## Directions for this task
Below is a block of records. Copy every line in it that contains the word "each".

BEGIN Data shown

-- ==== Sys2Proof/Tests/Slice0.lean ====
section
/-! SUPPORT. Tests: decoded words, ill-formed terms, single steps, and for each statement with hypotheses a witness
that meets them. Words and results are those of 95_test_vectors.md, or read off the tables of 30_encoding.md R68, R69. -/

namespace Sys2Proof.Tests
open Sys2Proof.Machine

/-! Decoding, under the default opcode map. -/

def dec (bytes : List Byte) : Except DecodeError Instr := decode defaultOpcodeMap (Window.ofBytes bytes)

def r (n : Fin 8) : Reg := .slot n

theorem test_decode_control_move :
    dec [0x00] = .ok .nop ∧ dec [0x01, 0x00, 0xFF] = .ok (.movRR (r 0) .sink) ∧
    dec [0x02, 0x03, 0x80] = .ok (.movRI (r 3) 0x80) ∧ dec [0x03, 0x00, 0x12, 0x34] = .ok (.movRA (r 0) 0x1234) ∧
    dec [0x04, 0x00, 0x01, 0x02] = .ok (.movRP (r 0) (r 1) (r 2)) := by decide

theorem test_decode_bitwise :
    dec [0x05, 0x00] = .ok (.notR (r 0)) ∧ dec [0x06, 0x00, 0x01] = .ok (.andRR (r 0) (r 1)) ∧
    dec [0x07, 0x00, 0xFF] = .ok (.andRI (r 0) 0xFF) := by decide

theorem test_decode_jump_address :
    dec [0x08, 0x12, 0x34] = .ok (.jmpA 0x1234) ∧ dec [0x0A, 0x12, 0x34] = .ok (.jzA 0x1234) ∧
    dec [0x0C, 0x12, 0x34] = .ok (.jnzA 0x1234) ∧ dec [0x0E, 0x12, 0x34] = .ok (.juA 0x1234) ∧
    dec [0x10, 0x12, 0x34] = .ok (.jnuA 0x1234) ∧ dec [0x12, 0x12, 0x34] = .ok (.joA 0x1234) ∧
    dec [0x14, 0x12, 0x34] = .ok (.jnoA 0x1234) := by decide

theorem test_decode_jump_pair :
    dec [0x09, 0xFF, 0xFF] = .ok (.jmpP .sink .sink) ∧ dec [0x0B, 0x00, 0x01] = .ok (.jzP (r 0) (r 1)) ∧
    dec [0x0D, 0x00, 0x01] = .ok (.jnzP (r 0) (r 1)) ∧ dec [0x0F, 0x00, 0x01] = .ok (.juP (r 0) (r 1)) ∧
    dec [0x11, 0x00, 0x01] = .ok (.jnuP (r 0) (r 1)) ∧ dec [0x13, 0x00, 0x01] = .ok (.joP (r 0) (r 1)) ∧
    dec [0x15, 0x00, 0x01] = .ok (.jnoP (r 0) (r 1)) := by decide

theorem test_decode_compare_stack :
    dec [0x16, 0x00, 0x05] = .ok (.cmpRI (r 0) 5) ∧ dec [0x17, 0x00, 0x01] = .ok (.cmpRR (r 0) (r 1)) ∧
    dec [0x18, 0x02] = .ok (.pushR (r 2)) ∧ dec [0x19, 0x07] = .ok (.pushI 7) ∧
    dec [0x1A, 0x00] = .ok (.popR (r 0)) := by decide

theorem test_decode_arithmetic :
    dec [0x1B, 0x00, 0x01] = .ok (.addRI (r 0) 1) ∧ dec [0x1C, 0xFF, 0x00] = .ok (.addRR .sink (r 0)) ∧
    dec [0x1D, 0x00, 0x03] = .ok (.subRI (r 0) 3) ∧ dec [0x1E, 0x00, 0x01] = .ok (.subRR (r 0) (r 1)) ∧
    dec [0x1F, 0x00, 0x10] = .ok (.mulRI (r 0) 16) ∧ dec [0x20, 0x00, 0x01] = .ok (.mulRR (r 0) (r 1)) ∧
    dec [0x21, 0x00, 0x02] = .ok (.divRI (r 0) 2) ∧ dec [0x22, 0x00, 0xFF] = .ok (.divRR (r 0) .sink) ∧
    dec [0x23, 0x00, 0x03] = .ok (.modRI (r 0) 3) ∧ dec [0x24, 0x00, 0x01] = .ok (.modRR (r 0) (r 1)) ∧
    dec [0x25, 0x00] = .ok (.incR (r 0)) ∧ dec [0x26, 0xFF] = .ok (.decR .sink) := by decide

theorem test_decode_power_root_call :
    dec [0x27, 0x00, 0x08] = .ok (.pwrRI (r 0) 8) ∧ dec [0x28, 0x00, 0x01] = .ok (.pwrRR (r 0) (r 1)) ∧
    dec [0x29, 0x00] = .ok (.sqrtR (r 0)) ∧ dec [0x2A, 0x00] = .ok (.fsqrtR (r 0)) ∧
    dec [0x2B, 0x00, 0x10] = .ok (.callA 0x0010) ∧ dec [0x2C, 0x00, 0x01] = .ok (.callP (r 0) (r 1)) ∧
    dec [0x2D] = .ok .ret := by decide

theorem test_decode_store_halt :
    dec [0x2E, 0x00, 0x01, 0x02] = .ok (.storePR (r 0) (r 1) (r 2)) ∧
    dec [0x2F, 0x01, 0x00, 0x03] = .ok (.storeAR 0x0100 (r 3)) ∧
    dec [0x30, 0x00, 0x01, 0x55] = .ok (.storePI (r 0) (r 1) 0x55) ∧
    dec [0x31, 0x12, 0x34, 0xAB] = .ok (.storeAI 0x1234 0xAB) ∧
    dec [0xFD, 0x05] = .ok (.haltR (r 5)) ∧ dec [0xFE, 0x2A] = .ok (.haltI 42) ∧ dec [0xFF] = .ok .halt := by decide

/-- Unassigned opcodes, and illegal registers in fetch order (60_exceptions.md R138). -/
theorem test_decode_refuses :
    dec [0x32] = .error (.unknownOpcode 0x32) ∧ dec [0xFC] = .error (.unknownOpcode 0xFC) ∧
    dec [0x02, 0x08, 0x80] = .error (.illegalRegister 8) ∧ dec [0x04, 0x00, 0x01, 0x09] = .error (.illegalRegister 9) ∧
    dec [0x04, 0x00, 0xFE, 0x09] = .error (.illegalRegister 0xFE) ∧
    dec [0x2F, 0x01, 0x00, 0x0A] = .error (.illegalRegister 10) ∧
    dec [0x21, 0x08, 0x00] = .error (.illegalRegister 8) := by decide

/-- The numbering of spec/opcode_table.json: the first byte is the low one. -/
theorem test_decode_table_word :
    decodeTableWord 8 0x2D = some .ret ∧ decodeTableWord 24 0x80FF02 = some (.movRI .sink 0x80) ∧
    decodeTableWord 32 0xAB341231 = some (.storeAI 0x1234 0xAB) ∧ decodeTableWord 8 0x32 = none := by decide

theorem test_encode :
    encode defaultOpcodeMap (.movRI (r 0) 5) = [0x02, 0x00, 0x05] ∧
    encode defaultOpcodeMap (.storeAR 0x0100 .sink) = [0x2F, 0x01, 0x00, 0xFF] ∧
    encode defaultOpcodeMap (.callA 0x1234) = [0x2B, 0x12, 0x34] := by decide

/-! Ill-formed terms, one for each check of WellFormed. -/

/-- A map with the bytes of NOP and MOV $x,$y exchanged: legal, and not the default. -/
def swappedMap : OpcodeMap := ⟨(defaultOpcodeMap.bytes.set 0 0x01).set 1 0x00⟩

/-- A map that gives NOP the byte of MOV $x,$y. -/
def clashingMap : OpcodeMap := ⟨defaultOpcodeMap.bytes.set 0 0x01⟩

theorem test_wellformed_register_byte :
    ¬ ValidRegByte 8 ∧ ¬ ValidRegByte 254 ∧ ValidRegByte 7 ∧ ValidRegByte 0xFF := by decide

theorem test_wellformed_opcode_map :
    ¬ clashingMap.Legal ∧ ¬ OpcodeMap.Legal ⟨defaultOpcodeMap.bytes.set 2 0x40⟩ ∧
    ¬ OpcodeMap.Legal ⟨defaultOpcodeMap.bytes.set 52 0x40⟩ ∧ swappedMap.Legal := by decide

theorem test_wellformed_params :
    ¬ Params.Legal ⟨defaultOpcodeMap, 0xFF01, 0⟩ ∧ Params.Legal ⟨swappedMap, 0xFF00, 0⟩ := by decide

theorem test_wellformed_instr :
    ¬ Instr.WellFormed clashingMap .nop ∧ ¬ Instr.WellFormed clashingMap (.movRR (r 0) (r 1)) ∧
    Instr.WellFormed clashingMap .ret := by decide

END Data shown

## Your response
/-! SUPPORT. Tests: decoded words, ill-formed terms, single steps, and for each statement with hypotheses a witness
/-! Ill-formed terms, one for each check of WellFormed. -/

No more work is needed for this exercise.